If the tribe concludes (1) that the child is not
an Indian tribe member and (2) that she was both
not eligible for Indian tribe membership and not an Indian
tribe member's biological child, 25 U.S.C. § 1903(4),
or if the tribe chooses not to intervene, or if
the court determines that the tribe is not an "Indian
tribe" as defined in 25 U.S.C. § 1903(8),
then the order terminating respondent's parental rights is affirmed. If
the tribe concludes (1) that the child is an Indian
tribe member or (2) that she is both **925
eligible for Indian tribe membership *134
and an Indian tribe member's biological child, and if the
tribe chooses to intervene, and if the court determines that
the tribe is an "Indian tribe" as defined in 25
U.S.C. 1903(8), then the order terminating respondent's parental rights is
reversed and the trial court must conduct new proceedings in
accordance with the ICWA. In
re IEM, supra
at 450, 592 N.W.2d 751; In
re Junious
M, supra
at 798, 193 Cal.Rptr. 40.
FN4.
In In
re Shawboose,
175 Mich.App. 637, 639, 438 N.W.2d 272 (1989), a panel
of this Court stated that a parent's enrollment in an
Indian tribe was a prerequisite to a child's qualification as
an "Indian child" under 25 U.S.C. § 1903(4).
The panel in In
re IEM, supra
at 445, n. 3, 592 N.W.2d 751, concluded that Shawboose
could not be read to require enrollment as a prerequisite
to the application of the ICWA. We follow In
re IEM,
which was issued after November 1, 1990. MCR 7.215(H)(1).
[6]
Next, respondent argues that, as the child's putative father, he
was not provided proper notice of the original termination proceedings
in accordance with our court rules. Whether a court has
personal jurisdiction over a party is a question of law
that we review de novo on appeal. In
re Terry,
240 Mich.App. 14, 20, 610 N.W.2d 563 (2000). We note
that respondent did not raise this argument below and so
it is not preserved for our review. In any event,
his argument is without merit. Respondent could not have been
considered the father of the child as defined in MCR
5.903(A)(4), or a putative father of the child under MCR
5.921(D), until the paternity test results were received in June
1999. Because respondent did not establish paternity
until June 1999, he was not entitled to notice of
the proceedings until that time. See In
re Gillespie,
197 Mich.App. 440, 442-446, 496 N.W.2d 309 (1992).
[7][8]
Respondent also argues that the lower court's adjournment of the
termination hearing on October 21, 1999, denied him due process.

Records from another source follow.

-- ==== Sys2Proof/Machine/Operands.lean ====
section
/-! DEFINITION. How a tile's sequencer fetches and runs one instruction (R126, R153, R202), and every operand form of
the span instruction set: scalar and vector registers (R155), deck operands and relocation (R124, R125, R156), deck and
slot access with ECC and gating (R142, R150, R151), and the scoreboard (R128 to R131). -/

namespace Sys2Proof.Machine

open Sys2Proof

/-- Why an instruction does not complete: it is held and tried again, or it faults its context. -/
inductive Stop where
  | wait
  | fault (code detail : Nat)
deriving DecidableEq, Repr

/-- The result of a part of an instruction. -/
abbrev Eff (α : Type) := Except Stop α

/-- A fault with no DETAIL. -/
def faultE {α : Type} (code : Nat) : Eff α := .error (.fault code 0)
/-- The instruction is held. -/
def waitE {α : Type} : Eff α := .error .wait
/-- Hold the instruction while `c`. -/
def holdIf (c : Bool) : Eff Unit := if c then waitE else .ok ()
/-- Fault when `c`. -/
def faultIf (c : Bool) (code : Nat) : Eff Unit := if c then faultE code else .ok ()

/-! ## Fetch -/

/-- The ECC report of a command on a tile's words (R140 to R142): an uncorrectable word stays bad until it is written; a
corrected word awaits its write-back. -/
def applyEcc (x : Tile) (e : Ecc) : Tile :=
  match e with
  | .ok => x
  | .corrected w => { x with fixups := x.fixups ++ [(w, mem32 x.mem (4 * w))] }
  | .uncorrectable w => { x with bad := if x.bad.contains w then x.bad else w :: x.bad }

/-- TASK_INDEX of a task (R200). -/
def taskIndex (w : Work) : Nat := fld w.desc.q0 0 24

/-- The fault of an instruction of tile `t`'s task: the record names the tile, task, step and instruction (R430). -/
def tileFault (d : Dev) (t : Nat) (k : Task) (pc : BitVec 32) (code detail : Nat) : Dev :=
  ctxFault d k.work.cr.toNat code
    { unit := 0, tile := t, task := taskIndex k.work, step := k.work.step, pc := pc.toNat, detail := detail }

/-- The instruction word at word offset `pc` of the task's CODE region, or the fault of reading it (R126, R142). -/
def codeWord (x : Tile) (k : Task) (pc : Nat) : Eff Word64 :=
  let a := 4 * (tget k.base 0 0 + pc)
  if tget k.bound 0 0 < pc + 2 then faultE fDeckBound
  else
    match tileBad x a 8 with
    | some w => .error (.fault fEccDeck (eccDetail w))
    | none => .ok (mem64 x.mem a)

/-- The opcode of an instruction word (R153). -/
def opcode (w : Word64) : Nat := fld w 56 8

/-- Whether tile `t` has a task whose sequencer issues: running, not at END and not stopped by a pre-emption request. -/
def issuing (x : Tile) : Option Task :=
  match x.run with
  | some k => if k.ending || x.stopped then none else some k
  | none => none

/-- The instruction at the PC when its opcode is `op`, after a prefix word of opcode `pre` if there is one: the word, its
prefix (zero if none) and the offset of the next instruction. `none` when another instruction is next. -/
def nextInstr (x : Tile) (k : Task) (op : Nat) (pre : Option Nat) : Eff (Option (Word64 × Word64 × Nat)) := do
  let w ← codeWord x k k.pc.toNat
  if some (opcode w) = pre then
    let w2 ← codeWord x k (k.pc.toNat + 2)
    if opcode w2 = op then .ok (some (w2, w, k.pc.toNat + 4)) else .ok none
  else if opcode w = op then .ok (some (w, 0, k.pc.toNat + 2))
  else .ok none

/-- One issue of a tile's sequencer: the instruction at the PC runs as `act` when it is of opcode `op`. The task that
`act` receives has its PC at the next instruction. A held instruction changes nothing; a fault tears the context down
(R202, R432). -/
def seqStep (f : Fetch) (op : Nat) (pre : Option Nat)
    (act : Dev → Nat → Tile → Task → Word64 → Word64 → Eff Dev) (d : Dev) : Dev :=
  let t := f.tile.toNat
  match issuing (getTile d t) with
  | none => d
  | some k =>
    let x := applyEcc (getTile d t) f.ecc
    let d1 := setTile d t x
    match nextInstr x k op pre with
    | .error .wait => d
    | .error (.fault c i) => tileFault d1 t k k.pc c i
    | .ok none => d
    | .ok (some (w, p, n)) =>
      match act d1 t x { k with pc := BitVec.ofNat 32 n } w p with
      | .ok d2 => d2
      | .error .wait => d
      | .error (.fault c i) => tileFault d1 t k k.pc c i

/-- An instruction that touches only its own tile and task. -/
def seqTile (f : Fetch) (op : Nat) (pre : Option Nat)
    (act : Tile → Task → Word64 → Word64 → Eff (Tile × Task)) (d : Dev) : Dev :=
  seqStep f op pre (fun d t x k w p =>
    match act x k w p with
    | .ok r => .ok (setTile d t { r.1 with run := some r.2 })
    | .error e => .error e) d

/-- An instruction that touches only its task's registers. -/
def seqTask (f : Fetch) (op : Nat) (act : Task → Word64 → Task) (d : Dev) : Dev :=
  seqTile f op none (fun x k w _ => .ok (x, act k w)) d

/-! ## Registers (R111, R155) -/

/-- The scalar register of a 6-bit specifier: A0 to A31, then S0 to S15. -/
def getR (k : Task) (n : Nat) : Word64 := tget k.r n 0
/-- Write a scalar register. -/
def setR (k : Task) (n : Nat) (v : Word64) : Task := { k with r := tset k.r n v }
/-- Register S`n`. -/
def getS (k : Task) (n : Nat) : Word64 := getR k (32 + n)
/-- Lane `i` of V`n`. -/
def getV (k : Task) (n i : Nat) : Word32 := tget k.v (n * 64 + i) 0
/-- Write lane `i` of V`n`. -/
def setV (k : Task) (n i : Nat) (v : Word32) : Task := { k with v := tset k.v (n * 64 + i) v }
/-- Write the lanes of V`n` from lane `i` on. -/
def setVs (k : Task) (n i : Nat) (vs : List Word32) : Task :=
  match vs with
  | [] => k
  | v :: r => setVs (setV k n i v) n (i + 1) r
/-- The 64 lanes of V`n`. -/
def lanes (k : Task) (n : Nat) : List Word32 := (List.range 64).map (fun i => getV k n i)
/-- The 256 bytes of V`n`, lane 0 first (R34). -/
def vBytes (k : Task) (n : Nat) : List Byte := ((lanes k n).map (fun v => toLe 4 v.toNat)).flatten

/-! ## Deck operands (R111, R125, R156) -/

/-- A deck operand: A[ra] plus a signed word offset. Bits [63:48] of the register must be zero (R111), and the sum must
be a 20-bit deck address (R156). -/
def deckAddr (k : Task) (ra : Nat) (off : Int) : Eff Nat :=
  let a := getR k ra
  if fld a 48 16 ≠ 0 then faultE fXlateInvalid
  else
    let s := a + BitVec.ofInt 64 off
    if s.toNat < 0x100000 then .ok s.toNat else faultE fDeckBound

/-- The physical word of `n` words at word `o` past a deck address, checked against the region's bound; a write to CODE
is refused (R125, R126). -/
def relocate (k : Task) (addr o n : Nat) (write : Bool) : Eff Nat :=
  let r := addr / 0x40000
  let off := addr % 0x40000 + o
  if (write && r = 0) || tget k.bound r 0 < off + n then faultE fDeckBound
  else .ok (tget k.base r 0 + off)

/-- The physical word of a deck operand of `n` words. -/
def deckOperand (k : Task) (ra : Nat) (off : Int) (n : Nat) (write : Bool) : Eff Nat := do
  let a ← deckAddr k ra off
  relocate k a 0 n write

/-! ## Deck and accumulator access (R116, R137, R142, R150, R151) -/

/-- Read bytes of the tile's window. -/
def winRead (x : Tile) (off n : Nat) : Eff (List Byte) :=
  if anyGate x off n .waking then waitE
  else if anyGate x off n .off then faultE fDmaTargetOff
  else
    match tileBad x off n with
    | some w => .error (.fault fEccDeck (eccDetail w))
    | none => .ok (memGets x.mem off n)

/-- Write bytes of the tile's window. -/
def winWrite (x : Tile) (off : Nat) (bs : List Byte) : Eff Tile :=
  if anyGate x off bs.length .waking then waitE
  else if anyGate x off bs.length .off || anyGate x off bs.length .draining then faultE fDmaTargetOff
  else .ok (tilePut x off bs)

/-- Read `n` words of deck from physical word `w`. -/
def deckRead (x : Tile) (w n : Nat) : Eff (List Byte) := winRead x (4 * w) (4 * n)
/-- Write bytes to deck from physical word `w`. -/
def deckWrite (x : Tile) (w : Nat) (bs : List Byte) : Eff Tile := winWrite x (4 * w) bs

/-- The physical slot of a logical slot (R139). -/
def physSlot (k : Task) (j : Nat) : Nat := k.slotMap.getD j 0

/-- The window offset of element `i` of a logical slot (R90, R116). -/
def elemOff (k : Task) (j i : Nat) : Nat := 0xC0000 + 65536 * physSlot k j + 4 * i

/-- Element `i` of a logical slot. -/
def getElem (x : Tile) (k : Task) (j i : Nat) : Word32 := mem32 x.mem (elemOff k j i)

/-- Write elements from element `i` of a logical slot on. -/
def putElems (x : Tile) (k : Task) (j i : Nat) (vs : List Word32) : Tile :=
  tilePut x (elemOff k j i) ((vs.map (fun v => toLe 4 v.toNat)).flatten)

/-- The slot and element index of output element `(m, n)` of a slot set of pass width `w` (R90). -/
def arrayIdx (s w m n : Nat) : Nat × Nat := (s + m / 128 * (w / 128) + n / 128, m % 128 * 128 + n % 128)

/-- The slot and element index of output element `(m, n)` by layout: THIN (R105) or ARRAY (R90). -/
def elemIdx (thin : Bool) (s w m n : Nat) : Nat × Nat := if thin then (s, n * 8 + m) else arrayIdx s w m n

/-- The logical slots that rows `m0` to `m0 + m - 1` of a slot set of pass width `w` occupy (R90, R105). -/
def slotSet (thin : Bool) (s w m0 m : Nat) : List Nat :=
  if thin then [s] else (List.range (cdiv (m0 + m) 128 * (w / 128))).map (fun i => s + i)

/-- The SAT bit of a logical slot. -/
def getSat (x : Tile) (k : Task) (j : Nat) : Bool := bitOf x.sat (physSlot k j)
/-- Set or clear the SAT bit of a logical slot. -/
def setSat (x : Tile) (k : Task) (j : Nat) (b : Bool) : Tile :=
  { x with sat := setFld x.sat (physSlot k j) 1 (b2n b) }

/-! ## Scoreboard and interlocks -/

/-- Whether an entry overlaps `n` words from physical word `w`, on rows of sixteen words (R128). -/
def sbOverlap (e : SbEntry) (w n : Nat) : Bool :=
  decide (0 < n) && decide (e.first ≤ (w + n - 1) / 16) && decide (w / 16 ≤ e.last)

/-- A read waits while a WRITE entry overlaps it (R130). -/
def readHeld (x : Tile) (w n : Nat) : Bool := x.sb.any (fun e => e.write && sbOverlap e w n)
/-- A write waits while any entry overlaps it (R130). -/
def writeHeld (x : Tile) (w n : Nat) : Bool := x.sb.any (fun e => sbOverlap e w n)

/-- Register an entry for `n` words from physical word `w` (R128). -/
def sbAdd (x : Tile) (w n : Nat) (write : Bool) (o : SbOwner) : Tile :=
  { x with sb := x.sb ++ [{ first := w / 16, last := (w + n - 1) / 16, write := write, owner := o }] }

/-- Remove the entries of an owner. -/
def sbDel (x : Tile) (o : SbOwner) : Tile := { x with sb := x.sb.filter (fun e => e.owner ≠ o) }

/-- Hold an instruction that must register `n` entries while the scoreboard has no room for them (R131). -/
def sbRoom (x : Tile) (n : Nat) : Eff Unit := holdIf (decide (16 < x.sb.length + n))

/-- The logical slots of ARRAY rows `m0` to `m0 + m - 1` and columns 0 to `n - 1` of a slot set of width `w` (R90). -/
def cellSlots (s w m0 m n : Nat) : List Nat :=
  (List.range ((m0 + m - 1) / 128 + 1 - m0 / 128)).flatMap (fun r =>
    (List.range (cdiv n 128)).map (fun c => s + (m0 / 128 + r) * (w / 128) + c))

/-- The slot set of a queued or running pass (R90, R105). -/
def entrySlots (q : QEntry) : List Nat :=
  match q.kind with
  | .matmul => slotSet false (fld q.word 14 2) (passWidth (fld q.word 32 4)) 0 (fld q.word 47 9 + 1)
  | .scull => slotSet (!bitOf q.word 23) (fld q.word 25 2) (passWidth (fld q.word 27 4)) (fld q.word 8 9) (fld q.word 53 3 + 1)
  | .scorr => slotSet false (fld q.word 29 2) (passWidth (fld q.word 31 4)) (fld q.word 17 9) (fld q.word 53 3 + 1)

/-- The logical slots into which a queued or running pass writes an element: of a slot set of R90 only the slots that its rows
`m0` on and its columns reach (R58, R90, R105). -/
def passSlots (q : QEntry) : List Nat :=
  match q.kind with
  | .matmul => entrySlots q
  | .scull =>
    let w := passWidth (fld q.word 27 4)
    if bitOf q.word 23 then cellSlots (fld q.word 25 2) w (fld q.word 8 9) (fld q.word 53 3 + 1) (fld q.word 35 11 + 1)
    else [fld q.word 25 2]
  | .scorr => cellSlots (fld q.word 29 2) (passWidth (fld q.word 31 4)) (fld q.word 17 9) (fld q.word 53 3 + 1) (fld q.word 35 11 + 1)

/-- A non-pass access to slots waits until every earlier pass into them has written its last row (R96). -/
def passHeld (k : Task) (js : List Nat) : Bool :=
  (k.queue ++ k.passes.map (fun p => p.q)).any (fun q => (entrySlots q).any (fun j => js.contains j))

/-! ## The virtual side of a DMA (R96, R187, R425) -/

/-- Cut a run of `n` bytes at virtual address `va` and deck byte `o` at the 64 KiB pages. -/
def cutPages (o va n k : Nat) : List (Nat × Nat × Nat) :=
  match k with
  | 0 => []
  | j + 1 =>
    if n = 0 then []
    else
      let m := min n (0x10000 - va % 0x10000)
      (o, va, m) :: cutPages (o + m) (va + m) (n - m) j

/-- The segments of a DMA in row order: deck byte offset, virtual address, bytes (R187). -/
def dmaSegs (w va stride : Word64) : List (Nat × Nat × Nat) :=
  let len := 4 * fld w 12 14
  (List.range (fld w 26 13 + 1)).flatMap (fun r =>
    cutPages (r * len) ((va + stride * BitVec.ofNat 64 r).toNat) len (len / 0x10000 + 2))

/-- Group consecutive segments of one 64 KiB page (R425). -/
def groupPages (l : List (Nat × Nat × Nat)) : List (List (Nat × Nat × Nat)) :=
  l.foldr (fun s acc =>
    match acc with
    | [] => [[s]]
    | [] :: r => [s] :: r
    | (q :: qs) :: r => if q.2.1 / 0x10000 = s.2.1 / 0x10000 then (s :: q :: qs) :: r else [s] :: (q :: qs) :: r) []

/-- The pages of a DMA, each with its segments. -/
def dmaPages (xf : Xfer) : List (List (Nat × Nat × Nat)) := groupPages (dmaSegs xf.word xf.a2 xf.a3)

/-- The tile and offset in its window of a virtual address in the deck windows (R411). -/
def winOf (va : Nat) : Option (Nat × Nat) :=
  if 0x4000000000 ≤ va ∧ va < 0x4010000000 then some ((va - 0x4000000000) / 0x100000, (va - 0x4000000000) % 0x100000) else none

/-- The units of tile windows that segments of a DMA's virtual side touch, by tile and unit. -/
def segUnits (segs : List (Nat × Nat × Nat)) : List (Nat × Nat) :=
  segs.flatMap (fun s => match winOf s.2.1 with
    | some w => (tileUnits w.2 s.2.2).map (fun u => (w.1, u))
    | none => [])

/-- Whether a transfer is a DMA. -/
def isDma (k : XKind) : Bool :=
  match k with
  | .dmaIn => true
  | .dmaOut => true
  | _ => false

/-- Whether segments of a DMA's virtual side touch a logical slot of the task on tile `t`. -/
def segsOnSlots (t : Nat) (k : Task) (segs : List (Nat × Nat × Nat)) (js : List Nat) : Bool :=
  js.any (fun j => (segUnits segs).contains (t, 6 + physSlot k j))

/-- A pass waits while an earlier DMA of its tile still has pages to move to or from its slots through the deck window (R96). -/
def dmaHolds (d : Dev) (t : Nat) (k : Task) (q : QEntry) : Bool :=
  d.xfers.any (fun p => p.2.tile.toNat = t && isDma p.2.kind && decide (p.2.seq ≤ q.id) &&
    segsOnSlots t k ((dmaPages p.2).drop p.2.next).flatten (entrySlots q))

/-- A page of a DMA waits while an earlier pass of its tile into a slot that the page touches has not written its last row (R96). -/
def pageHeld (k : Task) (xf : Xfer) : Bool :=
  isDma xf.kind && (k.queue ++ k.passes.map (fun p => p.q)).any (fun q =>
    decide (q.id < xf.seq) && segsOnSlots xf.tile.toNat k ((dmaPages xf).getD xf.next []) (entrySlots q))

/-- The vector registers that a queued SCULL still has to read (R104, R203). -/
def queuedV (k : Task) : List Nat :=
  (k.queue.filter (fun q => q.kind = .scull)).flatMap (fun q =>
    let rows := fld q.word 53 3 + 1
    let bytes := rows * rowBytes (fld q.word 31 4) (fld q.word 46 7 + 1)
    (List.range (cdiv bytes 256)).map (fun i => fld q.word 20 3 + i))

/-- A writer of V`n` waits for every earlier reader of it (R203). -/
def vHeld (k : Task) (n : Nat) : Bool := (queuedV k).contains n

end Sys2Proof.Machine
end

A court's ruling on a motion for a continuance is
discretionary and we review it for an abuse of discretion.
In
re Jackson,
199 Mich.App. 22, 28, 501 N.W.2d 182 (1993). We reject
this argument. Although respondent argues that the adjournment denied him
due process, he was the person *135
who raised the issue that caused the adjournment.
Finally, our review of the record leads us to conclude
that the family court did not clearly err in finding
that petitioner established the statutory grounds for termination with clear
and convincing evidence. MCR 5.974(I); In
re Miller,
433 Mich. 331, 337, 445 N.W.2d 161 (1989). Further, the
evidence did not show that termination of respondent's parental rights
was clearly not in the child's best interests. M.C.L. § 712A.19b(5);
M.S.A. § 27.3178(598.19b)(5);
In
re Trejo,
462 Mich. 341, 354, 612 N.W.2d 407 (2000). Thus, the
family court did not err in finding that petitioner established
the statutory grounds for terminating respondent's parental rights to the
child.
Remanded for proceedings consistent
with this opinion. We do not retain jurisdiction.